* **Exercise objective**: In the entries below, find the line with "an object. -/" and print exactly every line from there up to and including the line with "let new := min (old + n) (2 ^ 32 - 1)", with no other lines.

* **Given information**:
/-- The lodging that holds a sync object's block (R398, R454). -/
def State.syncBound (s : State) (o : Nat) : Option Nat :=
  let k := o / 64
  (List.range 16).find? fun l =>
    if k < 32 then s.rbit (Reg.LDG_SYNC_LO l) k else k < 64 && s.rbit (Reg.LDG_SYNC_HI l) (k - 32)
/-- The lodging that uses the block now: until its release, the one it was taken from (R425). -/
def State.syncHolder (s : State) (o : Nat) : Option Nat :=
  match s.heldFor (.sync (o / 64)) with
  | some l => some l
  | none => s.syncBound o
/-- A lodging's blocks hold the object (R90). -/
def State.holdsObj (s : State) (l o : Nat) : Bool := s.syncHolder o == some l
/-- The lodging an Iambel core is bound to. -/
def State.ibcBound (s : State) (n : Nat) : Option Nat :=
  if n < 16 then (List.range 16).find? fun l => s.rbit (Reg.LDG_IAMBEL l) n else none
/-- The lodging an Iambel core serves now: until its release, the one it was taken from (R425). -/
def State.ibcHolder (s : State) (n : Nat) : Option Nat :=
  match s.heldFor (.iambel n) with
  | some l => some l
  | none => s.ibcBound n
/-- The lodging that holds a tensor core: its dedicated holder, else the holder of the pooled core (R430). -/
def State.tcHolder (s : State) (c : Nat) : Option Nat :=
  match (match s.heldFor (.core c) with
    | some l => some l
    | none => (List.range 16).find? fun l => s.dedicated l c) with
  | some l => some l
  | none =>
    if s.pooled c then
      let p := s.gf (Reg.TC_POOL_STAT c) Fld.TC_POOL_STAT_HOLDER
      if s.gf (Reg.TC_PART c p) Fld.TC_PART_VALID == 1 then some (s.gf (Reg.TC_PART c p) Fld.TC_PART_LODGING) else none
    else none
/-- The lodging that holds a fronthaul port. -/
def State.portHolder (s : State) (p : Nat) : Option Nat :=
  match s.heldFor (.port p) with
  | some l => some l
  | none => (List.range 16).find? fun l => (s.gf (Reg.LDG_CFG l) Fld.LDG_CFG_FH_PORTS).testBit p
/-- The lodging a requester speaks for (R459, R499). -/
def State.reqLodging (s : State) (who : Requester) : Option Nat :=
  match who with
  | .vf l => some l.val
  | .ibc n => s.ibcHolder n.val
  | _ => none
/-- The lodging is bound (R400). -/
def State.bound (s : State) (l : Nat) : Bool := s.gf (Reg.LDG_CFG l) Fld.LDG_CFG_BOUND == 1

/-- The end of the lodging's operand-store regions that covers a device address, when one does. -/
def State.coverEnd (s : State) (l a : Nat) : Option Nat :=
  (List.range 64).foldl (fun best i =>
    let r := s.region l i
    if r.valid && r.kind == 0 && decide (r.base ≤ a) && decide (a < r.base + r.bytes) then
      some (max (best.getD 0) (r.base + r.bytes))
    else best) none

/-- A device range is covered by the lodging's OPERAND regions taken together; `fuel` bounds the regions used. -/
def State.covered (s : State) (l : Nat) : Nat → Nat → Nat → Bool
  | 0, _, _ => false
  | fuel + 1, a, hi =>
    if hi ≤ a then true
    else match s.coverEnd l a with
      | some e => State.covered s l fuel e hi
      | none => false

/-- A byte range of the core's operand store lies in the lodging's operand-store regions and off its shadow area
(R105, R110, R205). -/
def State.osOk (s : State) (l c off n : Nat) : Bool :=
  decide (off + n ≤ 0x200000) &&
    (s.covered l 65 (osAddr c + off) (osAddr c + off + n) || (match s.heldCore l c with
      | some x => decide (x.lo ≤ osAddr c + off) && decide (osAddr c + off + n ≤ x.hi)
      | none => false)) &&
    (match s.shadowArea l c with
     | some (lo, hi) => decide (off + n ≤ lo) || decide (hi ≤ off)
     | none => true)

/-- Rows of bytes at a stride all lie in the regions. -/
def State.osRows (s : State) (l c addr stride n rows : Nat) : Bool :=
  (List.range rows).all fun i => s.osOk l c (addr + i * stride) n

/-! ### Decode engines (R315, R323, R474) -/

/-- Physical decode engine of a position (R315, R323). -/
def State.physEng (s : State) (p : Nat) : Nat := if s.gf Reg.LDPC_ENG_STAT Fld.LDPC_ENG_STAT_SPARE_POS = p then 4 else p
/-- A position is FAILED: its engine found no spare (R474). -/
def State.engFailed (s : State) (p : Nat) : Bool := s.failed.contains (6, s.physEng p)
/-- An encode engine is FAILED (R474). -/
def State.encFailed (s : State) (e : Nat) : Bool := s.failed.contains (7, e)

/-! ### Tensor cores and slots -/

/-- A tensor core's state. -/
def State.tcOf (s : State) (c : Nat) : Tc := tget (fun _ => Tc.reset) s.tc c
/-- Change a tensor core's state. -/
def State.setTc (s : State) (c : Nat) (f : Tc → Tc) : State := { s with tc := tmod (fun _ => Tc.reset) s.tc c f }
/-- One slot of a partition of a core. -/
def Tc.slot (t : Tc) (p : Nat) (sl : Slot) : TcSlot := tget (fun _ => TcSlot.idle) t.slots (2 * p + sl.idx)
/-- Change one slot of a partition of a core. -/
def Tc.setSlot (t : Tc) (p : Nat) (sl : Slot) (f : TcSlot → TcSlot) : Tc :=
  { t with slots := tmod (fun _ => TcSlot.idle) t.slots (2 * p + sl.idx) f }
/-- One slot of a partition of a core. -/
def State.slotOf (s : State) (c p : Nat) (sl : Slot) : TcSlot := (s.tcOf c).slot p sl
/-- Change one slot of a partition of a core. -/
def State.setSlot (s : State) (c p : Nat) (sl : Slot) (f : TcSlot → TcSlot) : State :=
  s.setTc c fun t => t.setSlot p sl f
/-- The partition whose slots the core serves now: the holder's on a pooled core, 0 on a dedicated one (R430). -/
def State.curPart (s : State) (c : Nat) : Nat :=
  if s.pooled c then s.gf (Reg.TC_POOL_STAT c) Fld.TC_POOL_STAT_HOLDER
  else ((List.range 4).find? fun p => (s.heldFor (.part c p)).isSome).getD 0

/-! ### Iambel interrupt lines (R362) -/

/-- Set an interrupt source pending on an Iambel core. -/
def State.irqPend (s : State) (n src : Nat) : State :=
  if n < 18 then s.setFlag (Reg.IBC_IRQ_PEND n) src (s.ibcHolder n) else s

/-! ### Sync objects (R454 to R457) -/

/-- A move that waits on an object has its threshold reached (R111, R456). -/
def MoveEntry.release (m : MoveEntry) (o : Nat) : MoveEntry :=
  if cbits m.w 105 105 = 1 ∧ cbits m.w 104 93 = o then { m with released := true } else m

/-- The moves of a slot see an object's passage. -/
def TcSlot.release (t : TcSlot) (o : Nat) : TcSlot := { t with moves := t.moves.map fun m => m.release o }

/-- An object's count reaches its armed threshold (R456): waiting moves may start and Iambel source 1 becomes pending
on every core whose IRQ_SOBJ names the object and whose lodging holds it (R362, R372). -/
def State.passage (s : State) (o : Nat) : State :=
  let s := { s with tc := s.tc.map fun (c, t) =>
    (c, { t with slots := t.slots.map fun (k, u) => (k, u.release o) }) }
  (List.range 18).foldl (fun (s : State) n =>
    if s.gf (Reg.IBC_IRQ_SOBJ n) Fld.IBC_IRQ_SOBJ_OBJ = o ∧ (s.ibcHolder n).isSome ∧ s.ibcHolder n = s.syncHolder o then
      s.irqPend n 1
    else s) s

/-- Count and armed threshold of an object. -/
def State.syncCount (s : State) (o : Nat) : Nat := (s.rr (Reg.SYNC_COUNT o)).toNat
def State.syncArmed (s : State) (o : Nat) : Nat := (s.rr (Reg.SYNC_ARMED o)).toNat

/-- SIGNAL: the count becomes min(count + n, 2³² − 1), SAT when it clamps; the passage of the armed threshold when
(count ≥ threshold) passes from false to true (R454, R456, R498). -/
def State.signal (s : State) (o n : Nat) : State :=
  let old := s.syncCount o
  let new := min (old + n) (2 ^ 32 - 1)
  let s1 := s.wr (Reg.SYNC_COUNT o) (BitVec.ofNat 32 new)
  let s2 := s1.setFlagIf (decide (2 ^ 32 - 1 < old + n)) Reg.SYNC_FLAG 0 (s.syncHolder o)
  let s3 := s2.event 3 0x3000 (s.syncHolder o)
  if old < s.syncArmed o ∧ s.syncArmed o ≤ new then s3.passage o else s3

/-- ARM: the armed threshold is set; a passage when the comparison becomes true (R454, R456). -/
def State.arm (s : State) (o th : Nat) : State :=
  let s1 := s.wr (Reg.SYNC_ARMED o) (BitVec.ofNat 32 th)
  if s.syncCount o < s.syncArmed o ∧ th % 2 ^ 32 ≤ s.syncCount o then s1.passage o else s1

/-- CLEAR: count and armed threshold 0, which is no passage (R454, R456). -/
def State.syncClear (s : State) (o : Nat) : State :=
  (s.wr (Reg.SYNC_COUNT o) 0).wr (Reg.SYNC_ARMED o) 0

/-- Clear every object of a sync block (R401, R416). -/
def State.clearBlock (s : State) (k : Nat) : State :=
  { s with regs := tclear (Reg.SYNC_COUNT (64 * k)) (Reg.SYNC_COUNT (64 * k + 64)) s.regs }

/-- An access of a requester was refused: VF_DENIED for a virtual function (R581), ACC_ERR for the debug port (R631). -/
def State.deny (s : State) (who : Requester) : State :=
  match who with
  | .vf l => s.setFlag Reg.HIF_FLAG 3 (some l.val)
  | .dbg => s.setFlag Reg.DBG_FLAG 2 none
  | _ => s

/-- The debug grant reaches a lodging under a SCOPE bit (R632). -/
def State.grants (s : State) (bit : Nat) (l : Option Nat) : Bool :=
  match s.grant, l with
  | some (sc, ls), some l => sc.testBit bit && ls.testBit l
  | _, _ => false

end Sys2Proof.Machine
end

* **Response area**:
/-- Count and armed threshold of an object. -/
def State.syncCount (s : State) (o : Nat) : Nat := (s.rr (Reg.SYNC_COUNT o)).toNat
def State.syncArmed (s : State) (o : Nat) : Nat := (s.rr (Reg.SYNC_ARMED o)).toNat

/-- SIGNAL: the count becomes min(count + n, 2³² − 1), SAT when it clamps; the passage of the armed threshold when
(count ≥ threshold) passes from false to true (R454, R456, R498). -/
def State.signal (s : State) (o n : Nat) : State :=
  let old := s.syncCount o
  let new := min (old + n) (2 ^ 32 - 1)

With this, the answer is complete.